Saint Albert The Great

St. Albert the Great (1206-1280) was born in Bavaria, Germany, the eldest son of a powerful military count. As a youth he was sent to study at the University of Padua where he encountered and entered the newly-founded Dominican order as a mendicant friar, forsaking his inheritance against his family's wishes. He was the first Dominican to earn a Master of Theology degree and was sent as a lecturer to the University of Paris (which at that time was the intellectual center of Europe) before launching a Dominican house of studies in Cologne. He introduced the works of Aristotle to western thought which allowed his most brilliant student, St. Thomas Aquinas, to synthesize the Catholic faith with human reason, that is, the truths established through philosophy. St. Albert the Great was a renowned scholar and a pioneer in the field of natural science, keeping his own laboratory for scientific experiments.
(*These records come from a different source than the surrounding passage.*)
-- ==== Sys2Proof/Tests/Slice0.lean ====
section
/-! SUPPORT. Tests: what well-formedness refuses, single commands against the numbers of the spec, and for each statement
with hypotheses a state and operands that meet them. -/

open Sys2Proof Sys2Proof.Machine Sys2Proof.Claims

namespace Sys2Proof.Tests

set_option Elab.async false

/-! ### Small states -/

/-- A tile whose core runs, with some registers. -/
def tile1 (regs : List (Nat × Word)) : Tile :=
  { Tile.reset with core := { Core.reset with run := .running, regs := regs }, started := true }

/-- A module that is ready, with one tile in slot 0. -/
def at0 (x : Tile) : State := { State.reset with boot := .ready, tiles := [(0, x)] }

/-- Register 1 is 5, register 2 is 7, register 3 is 2^32 - 1. -/
def regs1 : List (Nat × Word) := [(1, 5), (2, 7), (3, 0xFFFFFFFF)]

/-- The tile that a command leaves in slot 0. -/
def after (c : Instr) (s : State) : Tile :=
  match exec c s with
  | .next s' => s'.tile 0
  | _ => Tile.reset

/-! ### The tile core (R88, R101) -/

theorem test_add_wraps : (after (.add 0 4 3 1 0) (at0 (tile1 regs1))).reg 4 = 4 := by decide
theorem test_sra_signed : (after (.sra 0 4 3 1 0) (at0 (tile1 regs1))).reg 4 = 0xFFFFFFFF := by decide
theorem test_shr_unsigned : (after (.shr 0 4 3 1 0) (at0 (tile1 regs1))).reg 4 = 0x07FFFFFF := by decide
theorem test_slt_signed : (after (.slt 0 4 3 1 0) (at0 (tile1 regs1))).reg 4 = 1 := by decide
theorem test_sltu_unsigned : (after (.sltu 0 4 3 1 0) (at0 (tile1 regs1))).reg 4 = 0 := by decide
theorem test_addi_sign_extends : (after (.addi 0 1 1 0xFFF) (at0 (tile1 regs1))).reg 1 = 4 := by decide
theorem test_andi_zero_extends : (after (.andi 0 4 3 0xFFF) (at0 (tile1 regs1))).reg 4 = 0xFFF := by decide
theorem test_reserved_field_faults : ((after (.add 0 4 3 1 1) (at0 (tile1 regs1))).core.fault.map (·.code)) =
    some .illegalInstruction := by decide +kernel
theorem test_blt_taken_backwards :
    (after (.blt 0 3 1 0x1FFF) (at0 { tile1 regs1 with core := { (tile1 regs1).core with pc := 9 } })).core.pc = 8 := by decide
theorem test_linc_saturates_low : (after (.linc 0 0 0x7FFFF) (at0 (tile1 regs1))).lc 0 = 0 := by decide

theorem witness_ScalarCore : Issues (at0 (tile1 regs1)) 0 ∧ Usable (at0 (tile1 regs1)) 0 [1, 2] := by
  unfold Issues Usable
  decide

/-! ### Witnesses: the tile core -/

theorem witness_ScalarCore_branches : Issues (at0 (tile1 regs1)) 0 ∧ Usable (at0 (tile1 regs1)) 0 [1, 2]
    ∧ ((tile1 regs1).reg 1).toInt < ((tile1 regs1).reg 2).toInt := by
  unfold Issues Usable
  decide

/-- Bases at the edge of the scratchpad, off a word, in a control register, and where nothing stands. -/
def edge : State := at0 (tile1 [(1, 0x2FFFFC), (2, 0x2FFFFD), (3, 0x700000), (4, 0x800000), (5, 0x700380)])

theorem witness_LoadsAndStores_scratchpad : Issues edge 0 ∧ Usable edge 0 [1] ∧ address edge 0 1 0 % 4 = 0
    ∧ address edge 0 1 0 < 0x300000 ∧ padMapped (edge.tile 0).pad.bankOk (address edge 0 1 0) = true
    ∧ (edge.tile 0).standing (address edge 0 1 0 / 64) = false
    ∧ (edge.tile 0).sbCheck [] [[(address edge 0 1 0, 4)]] 0 = .go := by
  unfold Issues Usable
  decide +kernel

theorem witness_LoadsAndStores_filled :
    let x := { tile1 [(1, 0x2FFFFC)] with pad := { Pad.reset with fill := [(0x2FFFFC / 64, true)] } }
    x.sbCheck [[(0x2FFFFC, 4)]] [] 0 = .go ∧ (at0 x).tile 0 = x := by decide +kernel

theorem witness_LoadsAndStores_register : address edge 0 5 0 = 0x700000 + 0x380
    ∧ ((edge.tile 0).regRead (edge.ctx 0) 0x380).isSome = true ∧ ¬ ((0x380 : Nat) = 0x390 ∧ edge.stepWaits 0 = true)
    ∧ ∀ k, k < 4 → ((edge.tile 0).outerByte (edge.ctx 0) (0x700380 + k)).isSome = true := by decide +kernel

theorem witness_TileFaults : Issues edge 0 ∧ Usable edge 0 [2] ∧ Usable edge 0 [4] ∧ address edge 0 2 0 % 4 ≠ 0
    ∧ address edge 0 4 0 % 4 = 0 ∧ 0x300000 ≤ address edge 0 4 0
    ∧ (edge.tile 0).outerByte (edge.ctx 0) (address edge 0 4 0) = none := by
  unfold Issues Usable
  decide +kernel

/-- Bank 3 unusable: the upper half of its group is a hole. -/
def holed : State :=
  at0 { tile1 [(1, 0x80000), (2, 0x7FFFC), (8, 1), (9, 0x7FFC0), (10, 65)] with pad := { Pad.reset with bankOk := 0xFFFFF7 } }

theorem witness_Holes : Issues holed 0 ∧ Usable holed 0 [1] ∧ Hole (holed.tile 0).pad.bankOk (address holed 0 1 0)
    ∧ address holed 0 1 0 % 4 = 0 ∧ ¬ Hole (holed.tile 0).pad.bankOk (address holed 0 2 0) := by
  refine ⟨by unfold Issues; decide, by unfold Usable; decide, ⟨by decide, .inr ⟨.inl ⟨3, by decide⟩, by decide⟩⟩, by decide, ?_⟩
  rintro ⟨-, ⟨-, b, h, e⟩ | ⟨-, e⟩⟩
  · revert b
    decide
  · revert e
    decide

theorem witness_Holes_handle : Usable holed 0 [8, 9, 10] ∧ (holed.tile 0).handleBusy 5 = false ∧ ((8 : BitVec 5)).toNat ≤ 29
    ∧ ((holed.tile 0).reg 8).toNat % 4 = 1 ∧ ((holed.tile 0).reg 8).toNat / 16 = 0 ∧ ((holed.tile 0).reg 9).toNat % 64 = 0
    ∧ Hole (holed.tile 0).pad.bankOk 0x80000 ∧ 0x7FFC0 ≤ 0x80000 ∧ 0x80000 < 0x7FFC0 + 65 := by
  refine ⟨by unfold Usable; decide, by decide, by decide, by decide, by decide, by decide,
    ⟨by decide, .inr ⟨.inl ⟨3, by decide⟩, by decide⟩⟩, by decide, by decide⟩

theorem test_load_hole_faults : ((after (.lw 0 4 1 0) holed).core.fault.map (·.code)) = some .addressFault := by decide +kernel
theorem test_hset_over_hole_faults : ((after (.hset 0 (handleOp 5 0 8 0)) holed).core.fault.map (·.code)) = some .handleRange := by
  decide +kernel

/-- One producer over lines 1 and 2. -/
def guarded : Tile := { tile1 [] with pad := { Pad.reset with sb := [(0, ⟨1, 2, true, 1, 9⟩)], fill := [(4, true)] } }

theorem witness_ScoreboardGate : 0 < 4 ∧ 188 % 64 + 4 ≤ 64 ∧ guarded.pad.winslots = [] ∧ (∀ p ∈ guarded.pad.sb, p.2.unit ≠ 3)
    ∧ guarded.pad.sb.length ≤ 32 := by decide +kernel
theorem test_read_waits_for_producer : guarded.sbCheck [[(128, 4)]] [] 0 = .hold 2 9 1 := by decide +kernel
theorem test_read_of_unfilled : guarded.sbCheck [[(192, 4)]] [] 0 = .unfilled 3 := by decide +kernel
theorem test_write_past_producer : guarded.sbCheck [] [[(192, 4)]] 0 = .go := by decide +kernel

/-! ### Witnesses: handles -/

/-- Registers 8 to 10 a scratchpad entry of 128 bytes at 0x1000, 12 to 14 a bad PERM, 16 to 18 off a line, 20 to 22 kind 0. -/
def forHandles : State :=
  at0 { tile1 [(8, 1), (9, 0x1000), (10, 128), (12, 13), (16, 1), (17, 0x1001), (18, 4), (24, 1), (25, 0x2FFFC0), (26, 65), (1, 64), (2, 64)]
    with pad := { Pad.reset with handles := [(3, ⟨9, 0x1000, 128⟩)] } }

theorem witness_HandleSetChecks : Issues forHandles 0 ∧ Usable forHandles 0 [8, 9, 10] ∧ (forHandles.tile 0).handleBusy 3 = false
    ∧ ((forHandles.tile 0).reg 20).toNat % 4 = 0 ∧ ((forHandles.tile 0).reg 12).toNat % 4 = 1
    ∧ ((forHandles.tile 0).reg 12).toNat / 4 % 4 = 3 ∧ ((forHandles.tile 0).reg 17).toNat % 64 ≠ 0
    ∧ padMapped (forHandles.tile 0).pad.bankOk 0x300000 = false ∧ 0x2FFFC0 + 65 = 0x300001 := by
  unfold Issues Usable
  decide +kernel

theorem witness_HandleTable : ((forHandles.tile 0).handle 3).kind = 1 ∧ ((forHandles.tile 0).handle 3).canWrite = true
    ∧ ((forHandles.tile 0).handle 4).kind ≠ 1 ∧ ((forHandles.tile 0).reg 1).toNat + ((forHandles.tile 0).reg 2).toNat ≤
      ((forHandles.tile 0).handle 3).size ∧ ((forHandles.tile 0).handle 3).size < ((forHandles.tile 0).reg 1).toNat + 65
    ∧ (forHandles.tile 0).sbCheck [] [[(0x1040, 64)]] 0 = .go ∧ (forHandles.tile 0).handleBusy 3 = false := by decide +kernel

/-- A vector load under way through handle 3. -/
def busy3 : Tile := { tile1 [] with units := { Units.reset with vuq := [⟨.vld, ⟨0, 0, 0, 0, 0, 0, 3, 0⟩, .mem 0, 0, []⟩] } }

theorem witness_HandleTable_stall : Issues (at0 busy3) 0 ∧ ((at0 busy3).tile 0).handleBusy 3 = true := by
  unfold Issues
  decide +kernel

theorem test_hset_writes : ((after (.hset 0 (handleOp 5 0 8 0)) forHandles).handle 5) = ⟨1, 0x1000, 128⟩ := by decide +kernel
theorem test_hfill_marks : (after (.hfill 0 (handleOp 3 0 1 2)) forHandles).filled 65 = true
    ∧ (after (.hfill 0 (handleOp 3 0 1 2)) forHandles).filled 64 = false := by decide +kernel

/-! ### Witnesses: messages of the tile core -/

def hdr0 : Header := ⟨0, 0, 0, 2, false, false, 7, 0, 0, false, false, false, false, 0, 0, 0, 0, 3, 0, 0⟩
def msg0 : Msg := ⟨hdr0, [1, 2, 3], false⟩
He is known as one of the greatest thinkers of his day, called by his contemporaries "the teacher of everything there is to know" for writing an encyclopedia of all human knowledge up to that point in history. St. Albert the Great was also one of the most famous preachers of his day and served as the papal theologian in Rome. He was declared a Doctor of the Church in 1931 by Pope Pius XI. St. Albert the Great is the patron saint of scientists and philosophers. His feast day is November 15th.